As widely anticipated, Emmanuel Macron’s La Republique en Marche party has won an absolute majority in the French National Assembly after the second round of legislative elections on Sunday 18 June.
Though legislative elections are often seen as less important than presidential elections, they have an important influence on the presidency.
With an absolute majority in the National Assembly, prime minister Edouard Philippe’s government is clearly strengthened and should now have more or less free rein to implement the reform programme on which Macron was elected.
This victory has also transformed the French political landscape, with the Socialist party almost wiped out and the second historical party, Les Republicains, losing a large number of seats.
The victory of Macron’s party marks the start of what we will call Macronomics. We believe this positive political backdrop and the ongoing improvement of the European economy warrant increased exposure to European markets.
More than the distribution of the seats, the result that warrants attention is the historically low turnout of 43.17%. While it will be the subject of much analysis in the coming weeks, it likely reflects the frustration of many citizens with politics.
We should not forget that French voters are exhausted after an election process that started almost a year ago with the primaries for Les Republicains and ended on a sunny Sunday in June.
La Republique en Marche, with their fellow centrists MoDem, obtained 350 seats-slightly lower than most polls forecast and than the results of the first round suggested, but enough to secure an absolute majority in the National Assembly.

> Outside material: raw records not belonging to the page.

/-- The synthesiser that feeds the channel is in service: B locked, or A locked and not fallen back (R209, R224). -/
def srcReady (s : State) (n : Nat) : Bool :=
  if s.rd (F.synSrc n) = 0 then s.is F.synBlock else s.is F.synAlock && !s.is F.synFallback

/-- A channel may start: enabled, its source ready, its core in service and the mode letting it run (R88, R214, R384). -/
def mayStart (s : State) (n : Nat) : Bool :=
  s.is (F.synCken n) && srcReady s n && !s.isolated .ckUnlock n && s.domOn 12 &&
  (s.mode.runs || ((s.mode == .provision || s.mode == .safe) && (s.chan n).faulted))

/-- The first whole second at least 1 ms after an instant, as an instant (R214). -/
def startSecond (t : Nat) : Nat := (t + 65536000000 + unitsPerSec - 1) / unitsPerSec * unitsPerSec

/-- A channel starts under R214 at an instant: its core locks, and its first edge falls on a whole second for source B or
within 1 ms for source A. A start that is already due keeps its edge. -/
def chanStart (n t : Nat) (s : State) : State :=
  if mayStart s n && !chanRunning s n && (s.chan n).start.isNone then
    (s.set1 (F.synLocked n)).setChan n { s.chan n with start := some (if s.rd (F.synSrc n) = 0 then startSecond t else t) }
  else s

/-- A setting that a stop has caught in a range change is the one of the next start (R218). -/
def chanSettle (c : Chan) : Chan := { c with start := none, change := none, wait := none, hold := none }

/-- An output held low from its next falling edge (R215). -/
def chanSquelch (n : Nat) (s : State) : State :=
  ((s.clr (F.synRunning n)).clr (F.synHeld n)).setChan n (chanSettle (s.chan n))

/-- A squelch by a fault: an output whose enable had taken effect counts as already running when it returns (R215). -/
def chanFault (n : Nat) (s : State) : State :=
  let was := chanRunning s n || (s.chan n).start.isSome || (s.chan n).faulted
  (chanSquelch n s).setChan n { chanSettle (s.chan n) with faulted := was }

/-- CHANNEL_ENABLE's effect: the setting in force is checked against R210, and a channel that passes starts (R211, R214). -/
def chanEnable (n t : Nat) (s : State) : State :=
  let c := planCode n (s.rd (F.synSlew n)) (planNow s n)
  let s1 := s.wr (F.synPlanerr n) c
  if c = 0 then chanStart n t (s1.set1 (F.synCken n)) else s1.clr (F.synCken n)

/-- CHANNEL_ENABLE: CKEN is set. -/
def execChannelEnable (n : Fin 8) (dt : Dt) (s : State) : Res :=
  when (s.live && !s.is (F.synCken n)) (chanEnable n (s.at dt.toNat)) s

/-- CHANNEL_DISABLE's effect (R215, R218): a change in progress is recorded for the next start. -/
def chanDisable (n : Nat) (s : State) : State :=
  let s1 := ((chanSquelch n s).clr (F.synCken n)).clr (F.synLocked n)
  s1.setChan n { s1.chan n with faulted := false }

/-- CHANNEL_DISABLE: CKEN is cleared. -/
def execChannelDisable (n : Fin 8) (s : State) : Res := when (s.live && s.is (F.synCken n)) (chanDisable n) s

/-- The end of the beat in progress as a bound on instants. -/
def beatEnd (s : State) : Nat := (s.tm.now / unitsPerBeat + (if s.tm.long then 2 else 1)) * unitsPerBeat

/-- CHANNEL_FIRST_EDGE (R214): RUNNING, with SEPOCH and UNALIGNED on source B. -/
def execChannelFirstEdge (n : Fin 8) (s : State) : Res :=
  match (s.chan n).start with
  | none => .next s
  | some t =>
    when (s.live && mayStart s n && t ≤ beatEnd s) (fun s =>
      let s1 := (s.set1 (F.synRunning n)).setChan n { s.chan n with start := none, faulted := false }
      let s2 := s1.wrB (F.synUnaligned n) (planNow s n).unaligned
      if s.rd (F.synSrc n) = 0 then s2.wr (F.synSepoch n) (secOf t % 2 ^ 32) else s2) s

/-! ## Commits and range changes (R211, R216, R218) -/

/-- A setting that has passed its check: a range change on a running output, otherwise recorded. A second change waits
behind the first, and a third replaces it (R218). -/
def planApply (n : Nat) (p : Plan) (s : State) : State :=
  let c := s.chan n
  let s1 := putPlan n p (s.wr (F.synPlanerr n) 0)
  if chanRunning s n then
    s1.setChan n (if c.change.isSome then { c with wait := some p } else { c with change := some p })
  else s1

/-- FREQSET_COMMIT's effect: checked against R210 with the present source and slew (R211). -/
def freqCommit (n v : Nat) (s : State) : State :=
  let p := planOf (s.rd (F.synSrc n)) v
  let c := planCode n (s.rd (F.synSlew n)) p
  if c = 0 then planApply n p s else s.wr (F.synPlanerr n) c

/-- FREQSET_COMMIT (R216). -/
def execFreqsetCommit (n : Fin 8) (v : BitVec 112) (s : State) : Res := when s.live (freqCommit n v.toNat) s

/-- SRC_COMMIT's effect (R211): unchecked on an output that is not running, a range change on one that is. -/
def srcCommit (n src : Nat) (s : State) : State :=
  if n < 4 || src == s.rd (F.synSrc n) then s
  else if chanRunning s n then
    let p := { planNow s n with src := src }
    let c := planCode n (s.rd (F.synSlew n)) p
    if c = 0 then planApply n p s else s.wr (F.synPlanerr n) c
  else putPlan n { planNow s n with src := src } s

/-- SRC_COMMIT (R211): CK4 to CK7 only, and in PROVISION, as SRC is RWL (R225). -/
def execSrcCommit (n : Fin 8) (a : Bool) (s : State) : Res := when (s.live && s.mode == .provision) (srcCommit n (b2n a)) s

/-- A commit of SLEW: one that would fail with code 4 is not applied (R211). -/
def slewCommit (n slew : Nat) (s : State) : State :=
  if n < 4 || slew == s.rd (F.synSlew n) then s
  else
    let c := planCode n slew (planNow s n)
    if c = 4 then s.wr (F.synPlanerr n) 4 else (s.wr (F.synSlew n) slew).wr (F.synPlanerr n) c

/-- A commit of FMT: 3 is applied as 0 (R212). -/
def fmtCommit (n fmt : Nat) (s : State) : State := if n < 4 then s.wr (F.synFmt n) (if fmt = 3 then 0 else fmt) else s

/-- FMT_CHANGE (R212): CK0 to CK3, at the next falling edge. -/
def execFmtChange (n : Fin 8) (fmt : BitVec 2) (s : State) : Res := when s.live (fmtCommit n fmt.toNat) s

/-- A write of word +0x0: the fields it changes, in the order SRC, FMT, SLEW, CKEN (R211). -/
def ckWord (n w t : Nat) (s : State) : State :=
  let s1 := slewCommit n (bits w 4 2) (fmtCommit n (bits w 2 2) (srcCommit n (bits w 1 1) s))
  let en := bit w 0
  if en == s1.is (F.synCken n) then s1 else if en then chanEnable n t s1 else chanDisable n s1

/-- RANGE_CHANGE_HOLD (R216, step 2): the idle core has locked, so the output is held low from its next falling edge. -/
def execRangeChangeHold (n : Fin 8) (dt : Dt) (s : State) : Res :=
  when (s.live && s.is (F.synRunning n) && (s.chan n).change.isSome) (fun s =>
    ((s.clr (F.synRunning n)).set1 (F.synHeld n)).setChan n { s.chan n with hold := some (s.at dt.toNat) }) s

/-- fout of at least 500 kHz. -/
def Plan.fast (p : Plan) : Bool := 500000 * p.denom ≤ p.numer

/-- The instant at which a held output resumes (R216, step 3). -/
def resumeAt (p : Plan) (hold : Nat) : Nat :=
  if p.src != 0 then hold + 65536000
  else if p.fast then
    let base := hold / unitsPerSec * unitsPerSec
    let off := hold + 65536000 - base
    let k := (off * p.numer + p.denom * unitsPerSec - 1) / (p.denom * unitsPerSec)
    base + (k * p.denom * unitsPerSec + p.numer - 1) / p.numer
  else startSecond hold

/-- The second at which the grid of a resumed output is anchored: for a fast one the last before its hold, else its first edge's (R216,
R225). -/
def anchorSec (p : Plan) (hold : Nat) : Nat := if p.fast then secOf hold else secOf (startSecond hold)

/-- RANGE_CHANGE_RESUME's effect (R216 step 4, R217, R218), `h` the instant at which the hold began. -/
def chanResume (n h : Nat) (s : State) : State :=
  let c := s.chan n
  let p := c.change.getD (planNow s n)
  let s1 := (s.set1 (F.synRunning n)).clr (F.synHeld n)
  let s2 := if c.change.isSome then s1.inc (F.synRangecnt n) else s1
  let s3 := s2.wrB (F.synUnaligned n) p.unaligned
  let s4 := if p.src = 0 then s3.wr (F.synSepoch n) (anchorSec p h % 2 ^ 32) else s3
  s4.setChan n { c with change := c.wait, wait := none, hold := none }

/-- RANGE_CHANGE_RESUME: the output resumes with a full-width period on its new core or its new grid. -/
def execRangeChangeResume (n : Fin 8) (s : State) : Res :=
  let c := s.chan n
  match c.hold with
  | none => .next s
  | some h =>
    let t := resumeAt (c.change.getD (planNow s n)) h
    when (s.live && s.is (F.synHeld n) && t ≤ beatEnd s) (chanResume n h) s

/-- The next falling edge of a running output from B after an instant: half a period after a rising edge of the grid that SEPOCH anchors
(R210, R214). -/
def nextFall (s : State) (n t : Nat) : Nat :=
  let p := planNow s n
  let e := secOf t - (secOf t + 2 ^ 32 - s.rd (F.synSepoch n)) % 2 ^ 32
  let off := t - e * unitsPerSec
  let m := (2 * off * p.numer / (p.denom * unitsPerSec) + 1) / 2
  e * unitsPerSec + ((2 * m + 1) * p.denom * unitsPerSec + 2 * p.numer - 1) / (2 * p.numer)

/-- OUTPUT_REALIGN (R217): every running output from B is held low from its next falling edge and restarts on the grid of the scale
stepped by `d`; a hold in progress and a pending start move to that scale (R218). -/
def realignAll (d : Int) (s : State) : State :=
  forN 8 (fun n s =>
    if s.rd (F.synSrc n) != 0 then s
    else if s.is (F.synHeld n) then
      (s.inc (F.synRealigncnt n)).setChan n { s.chan n with hold := (s.chan n).hold.map (fun h => ((h : Int) + d).toNat) }
    else if s.is (F.synRunning n) then
      (((s.clr (F.synRunning n)).set1 (F.synHeld n)).inc (F.synRealigncnt n)).setChan n
        { s.chan n with hold := some ((nextFall s n ((s.tm.now : Int) - d).toNat : Int) + d).toNat }
    else match (s.chan n).start with
      | some _ => s.setChan n { s.chan n with start := some (startSecond s.tm.now) }
      | none => s) s

/-- Outputs after a change of mode (R81, R88): squelched in REPLAY and static low in BOOT, an enabled output starts in a mode that lets
it run, and in PROVISION and SAFE one that is not already running stays low. -/
def chansMode (s : State) : State :=
  forN 8 (fun n s =>
    if s.mode == .replay || s.mode == .boot then (chanSquelch n s).setChan n { chanSettle (s.chan n) with faulted := false }
    else if !s.mode.runs && !chanRunning s n && !(s.chan n).faulted then s.setChan n { s.chan n with start := none }
    else chanStart n s.tm.now s) s

/-- What a recalled configuration record brings the synthesisers: FACT of each setting, and a profile that starts once PROVISION is left
(R223, R225). -/
def chansRecall (s : State) : State :=
  let s1 := forN 8 (fun n s => putPlan n (planNow s n) s) s
  { s1 with sy.startPend := s1.is F.synRampen }

/-! ## Clock faults (R209, R224) -/

/-- Every channel of a source squelched by its loss. -/
def squelchSrc (src : Nat) (s : State) : State :=
  forN 8 (fun n s => if s.rd (F.synSrc n) == src then chanFault n s else s) s

/-- Synthesiser A has lost its lock, or its supply: SYSCLK falls back, its channels are squelched, and the ramp stops with r at 0
(R209). -/
def synaLost (s : State) : State :=
  let s1 := ((squelchSrc 1 (s.clr F.synAlock)).set1 F.synFallback).clr F.synRampRunning
  (({ s1 with sy.stop := none, sy.startPend := false, sy.swing := (0, 0) } : State).wr F.synRoff 0).wr F.synRdepth 0

/-- SYNA_UNLOCK (R209). -/
def synaUnlock (dt : Nat) (s : State) : State := (synaLost s).liveSet .synaUnlock 0 0 9 dt

/-- SYNA_UNLOCK: synthesiser A out of lock for 1 µs. -/
def execSynaUnlock (dt : Dt) (s : State) : Res := when (s.powered && !bit (s.frec .synaUnlock).live 0) (synaUnlock dt.toNat) s

/-- SYNB_UNLOCK: synthesiser B out of lock for 1 µs (R224). -/
def execSynbUnlock (dt : Dt) (s : State) : Res :=
  when (s.powered && !bit (s.frec .synbUnlock).live 0)
    (fun s => (squelchSrc 0 (s.clr F.synBlock)).liveSet .synbUnlock 0 0 9 dt.toNat) s

/-- SYNB_RELOCK: the outputs leave their squelch (R224). -/
def execSynbRelock (s : State) : Res :=
  when (s.powered && s.domOn 4 && !s.is F.synBlock)
    (fun s => forN 8 (fun n s => chanStart n s.tm.now s) ((s.set1 F.synBlock).liveClr .synbUnlock 0)) s

/-- 300 ppm in 2⁻⁴⁸. -/
def ppm300 : Nat := 84442493013

/-- The word lies outside the range of synthesiser B (R207). -/
def wordOver (s : State) : Bool := ppm300 < (s.rdS F.servoFword).natAbs

/-- The word that synthesiser B applies in the beat that begins: one outside its range at the nearer limit, with BCLAMP for as long
(R207). -/
def wordApply (s : State) : State :=
  let s1 : State := { s with sy.word := clampInt (-ppm300) ppm300 (s.rdS F.servoFword) }
  if wordOver s then s1.set1 F.synBclamp else (s1.clr F.synBclamp).liveClr .synbRange 0

/-- SYNB_RANGE (R207). -/
def execSynbRange (dt : Dt) (s : State) : Res :=
  when (s.live && wordOver s) (fun s => (s.set1 F.synBclamp).liveSet .synbRange 0 0 9 dt.toNat) s

/-- CK_UNLOCK (R224): the output is squelched and out of service. -/
def execCkUnlock (n : Fin 8) (dt : Dt) (s : State) : Res :=
  when (s.live && s.is (F.synCken n) && s.is (F.synLocked n))
    (fun s => ((chanFault n s).clr (F.synLocked n)).liveSet .ckUnlock n n 9 dt.toNat) s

The Socialist Party and its allies won 44 seats, down from 314, emerging as the biggest losers of these elections. Les Republicains and their allies secured 131 seats, a significant loss from their previous 209, but enough to remain the biggest opposition group in the National Assembly. The National Front (far right) and La France Insoumise (far left) both managed to increase their seats.
Critics have suggested that the large number of seats gained by the new president’s party could be an issue for democracy, but we should not forget that French voters traditionally give a majority to their president and that the previous ruling majority held 314 seats in the National Assembly.
Macron and his prime minister aim to introduce quick reforms to increase the flexibility of the French economy. These reforms can be seen as a continuation of what Macron achieved through the so-called Macron Law under the presidency of Francois Hollande, with changes including the opening of shopping malls on Sundays in Parisian tourist districts.
Macron now has a more ambitious programme, including deep labour market reforms. The French unemployment rate remains higher than the European average and, though the French workforce has relatively high productivity, companies remain reluctant to hire in the country given its comparatively rigid legal framework.
On top of his reform agenda for France, Macron also wants to give new impetus to the European project by seeking increased integration.